### EXERCISE GOAL
Print the first line of the records below and every line after it, up to and including the line with "cons m ls ih =>". Print nothing else.

### Saved data entries
╔══

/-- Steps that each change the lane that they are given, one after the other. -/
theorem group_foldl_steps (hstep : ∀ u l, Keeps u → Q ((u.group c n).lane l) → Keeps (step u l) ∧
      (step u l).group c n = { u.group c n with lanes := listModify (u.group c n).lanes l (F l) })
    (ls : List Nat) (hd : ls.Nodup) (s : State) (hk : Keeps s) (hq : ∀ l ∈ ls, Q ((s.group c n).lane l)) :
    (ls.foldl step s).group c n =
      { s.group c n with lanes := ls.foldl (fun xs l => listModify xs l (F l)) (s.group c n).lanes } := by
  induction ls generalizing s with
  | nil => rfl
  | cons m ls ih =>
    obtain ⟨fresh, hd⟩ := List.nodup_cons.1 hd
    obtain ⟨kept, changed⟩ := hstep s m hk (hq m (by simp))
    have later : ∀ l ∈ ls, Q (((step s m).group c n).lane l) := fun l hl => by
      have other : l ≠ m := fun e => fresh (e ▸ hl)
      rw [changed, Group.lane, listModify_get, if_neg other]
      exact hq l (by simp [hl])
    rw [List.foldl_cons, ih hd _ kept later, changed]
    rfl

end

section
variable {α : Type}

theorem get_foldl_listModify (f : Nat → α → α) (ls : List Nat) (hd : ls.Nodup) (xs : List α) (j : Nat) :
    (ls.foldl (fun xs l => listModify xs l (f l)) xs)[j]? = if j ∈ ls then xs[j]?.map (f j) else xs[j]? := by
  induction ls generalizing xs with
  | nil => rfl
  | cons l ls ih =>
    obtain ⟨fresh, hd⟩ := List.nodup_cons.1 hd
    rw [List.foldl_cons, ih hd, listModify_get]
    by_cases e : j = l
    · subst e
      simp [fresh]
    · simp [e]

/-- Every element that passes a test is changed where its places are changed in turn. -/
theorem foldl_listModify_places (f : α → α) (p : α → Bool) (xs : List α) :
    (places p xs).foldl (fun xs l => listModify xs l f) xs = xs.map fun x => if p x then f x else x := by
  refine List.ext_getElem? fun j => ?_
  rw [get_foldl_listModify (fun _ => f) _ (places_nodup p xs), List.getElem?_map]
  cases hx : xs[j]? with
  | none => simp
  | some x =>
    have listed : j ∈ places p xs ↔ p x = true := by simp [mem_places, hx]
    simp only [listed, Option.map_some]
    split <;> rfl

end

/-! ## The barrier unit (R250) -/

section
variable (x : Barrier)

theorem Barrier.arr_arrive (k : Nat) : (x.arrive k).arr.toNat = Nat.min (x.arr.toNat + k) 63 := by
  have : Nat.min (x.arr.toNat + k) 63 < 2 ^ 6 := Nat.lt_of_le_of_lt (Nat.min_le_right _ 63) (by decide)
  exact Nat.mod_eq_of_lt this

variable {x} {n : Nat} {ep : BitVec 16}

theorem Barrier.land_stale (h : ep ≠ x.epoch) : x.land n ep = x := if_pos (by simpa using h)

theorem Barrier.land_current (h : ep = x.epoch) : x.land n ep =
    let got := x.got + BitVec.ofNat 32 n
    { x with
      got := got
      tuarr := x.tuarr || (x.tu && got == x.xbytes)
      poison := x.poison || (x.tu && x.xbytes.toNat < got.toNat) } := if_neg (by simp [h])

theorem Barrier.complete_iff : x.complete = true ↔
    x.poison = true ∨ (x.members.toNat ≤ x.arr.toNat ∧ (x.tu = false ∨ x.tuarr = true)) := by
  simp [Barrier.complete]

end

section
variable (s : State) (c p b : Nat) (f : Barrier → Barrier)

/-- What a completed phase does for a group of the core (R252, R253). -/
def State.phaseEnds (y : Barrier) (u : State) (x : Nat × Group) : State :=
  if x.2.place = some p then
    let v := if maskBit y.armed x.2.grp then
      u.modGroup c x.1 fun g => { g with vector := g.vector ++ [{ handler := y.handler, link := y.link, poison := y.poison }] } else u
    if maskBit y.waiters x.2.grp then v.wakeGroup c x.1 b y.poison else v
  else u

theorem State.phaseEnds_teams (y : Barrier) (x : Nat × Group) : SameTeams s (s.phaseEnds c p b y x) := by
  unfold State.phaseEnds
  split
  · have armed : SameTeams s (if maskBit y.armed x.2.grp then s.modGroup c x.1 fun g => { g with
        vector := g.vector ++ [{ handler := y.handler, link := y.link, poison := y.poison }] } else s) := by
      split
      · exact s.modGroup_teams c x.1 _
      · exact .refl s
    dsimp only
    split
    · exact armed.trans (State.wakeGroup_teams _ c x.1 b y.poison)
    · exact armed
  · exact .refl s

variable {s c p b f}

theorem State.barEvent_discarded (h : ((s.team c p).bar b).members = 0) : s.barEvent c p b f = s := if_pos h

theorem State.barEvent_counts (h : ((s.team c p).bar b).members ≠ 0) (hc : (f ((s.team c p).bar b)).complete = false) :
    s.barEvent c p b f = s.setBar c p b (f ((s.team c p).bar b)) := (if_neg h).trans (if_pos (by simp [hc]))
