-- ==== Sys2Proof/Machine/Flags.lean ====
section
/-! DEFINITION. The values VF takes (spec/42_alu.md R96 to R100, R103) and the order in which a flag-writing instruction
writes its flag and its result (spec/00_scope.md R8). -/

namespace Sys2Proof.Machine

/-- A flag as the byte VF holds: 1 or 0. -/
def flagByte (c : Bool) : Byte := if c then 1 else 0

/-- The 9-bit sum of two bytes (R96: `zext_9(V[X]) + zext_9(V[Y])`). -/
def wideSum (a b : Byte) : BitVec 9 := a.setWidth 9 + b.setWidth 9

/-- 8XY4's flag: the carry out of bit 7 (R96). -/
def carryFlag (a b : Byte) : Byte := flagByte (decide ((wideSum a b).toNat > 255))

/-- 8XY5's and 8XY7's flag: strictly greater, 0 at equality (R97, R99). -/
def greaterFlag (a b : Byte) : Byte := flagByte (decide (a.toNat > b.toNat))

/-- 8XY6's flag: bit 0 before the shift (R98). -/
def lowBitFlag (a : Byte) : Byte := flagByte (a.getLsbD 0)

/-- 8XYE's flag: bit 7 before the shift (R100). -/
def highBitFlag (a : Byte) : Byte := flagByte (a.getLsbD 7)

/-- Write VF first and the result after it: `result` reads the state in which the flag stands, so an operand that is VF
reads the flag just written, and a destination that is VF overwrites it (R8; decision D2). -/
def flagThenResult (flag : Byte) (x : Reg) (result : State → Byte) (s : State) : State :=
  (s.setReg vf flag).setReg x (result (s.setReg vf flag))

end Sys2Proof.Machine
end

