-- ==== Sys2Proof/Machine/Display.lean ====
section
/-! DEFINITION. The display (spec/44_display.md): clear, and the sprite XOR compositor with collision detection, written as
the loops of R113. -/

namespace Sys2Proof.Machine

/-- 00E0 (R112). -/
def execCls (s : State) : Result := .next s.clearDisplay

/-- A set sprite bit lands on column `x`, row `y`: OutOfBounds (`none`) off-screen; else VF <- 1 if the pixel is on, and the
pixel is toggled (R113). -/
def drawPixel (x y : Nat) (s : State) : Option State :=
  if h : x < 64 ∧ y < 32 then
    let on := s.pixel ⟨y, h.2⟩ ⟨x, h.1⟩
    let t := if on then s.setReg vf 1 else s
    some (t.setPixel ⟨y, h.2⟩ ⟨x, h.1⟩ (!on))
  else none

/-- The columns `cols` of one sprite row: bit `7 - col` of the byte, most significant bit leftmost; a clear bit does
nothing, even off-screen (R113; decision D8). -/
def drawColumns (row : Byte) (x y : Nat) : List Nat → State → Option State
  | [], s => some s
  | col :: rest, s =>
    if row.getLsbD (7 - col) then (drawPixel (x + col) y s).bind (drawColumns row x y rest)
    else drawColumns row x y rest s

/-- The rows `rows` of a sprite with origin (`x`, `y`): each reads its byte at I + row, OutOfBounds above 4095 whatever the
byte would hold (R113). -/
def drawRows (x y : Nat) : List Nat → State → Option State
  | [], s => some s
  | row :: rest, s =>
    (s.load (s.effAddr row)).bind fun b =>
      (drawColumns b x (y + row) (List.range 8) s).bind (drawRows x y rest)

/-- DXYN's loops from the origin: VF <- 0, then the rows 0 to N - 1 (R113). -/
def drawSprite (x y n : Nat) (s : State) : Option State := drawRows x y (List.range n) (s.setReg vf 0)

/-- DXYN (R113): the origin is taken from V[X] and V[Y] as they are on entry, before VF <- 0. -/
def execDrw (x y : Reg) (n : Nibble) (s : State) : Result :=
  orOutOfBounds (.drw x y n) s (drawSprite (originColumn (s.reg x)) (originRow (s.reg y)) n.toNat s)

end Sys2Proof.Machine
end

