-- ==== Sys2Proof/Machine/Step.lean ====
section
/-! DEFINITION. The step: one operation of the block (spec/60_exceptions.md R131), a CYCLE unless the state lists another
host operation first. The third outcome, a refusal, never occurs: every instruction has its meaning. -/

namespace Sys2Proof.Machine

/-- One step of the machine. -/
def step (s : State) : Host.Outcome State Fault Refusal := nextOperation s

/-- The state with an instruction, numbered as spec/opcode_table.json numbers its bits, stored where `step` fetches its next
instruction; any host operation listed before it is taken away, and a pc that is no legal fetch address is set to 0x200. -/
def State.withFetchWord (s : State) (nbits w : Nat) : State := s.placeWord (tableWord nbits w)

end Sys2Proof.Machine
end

╚══

### SOLUTION
/-- Steps that each change the lane that they are given, one after the other. -/
theorem group_foldl_steps (hstep : ∀ u l, Keeps u → Q ((u.group c n).lane l) → Keeps (step u l) ∧
      (step u l).group c n = { u.group c n with lanes := listModify (u.group c n).lanes l (F l) })
    (ls : List Nat) (hd : ls.Nodup) (s : State) (hk : Keeps s) (hq : ∀ l ∈ ls, Q ((s.group c n).lane l)) :
    (ls.foldl step s).group c n =
      { s.group c n with lanes := ls.foldl (fun xs l => listModify xs l (F l)) (s.group c n).lanes } := by
  induction ls generalizing s with
  | nil => rfl
  | cons m ls ih =>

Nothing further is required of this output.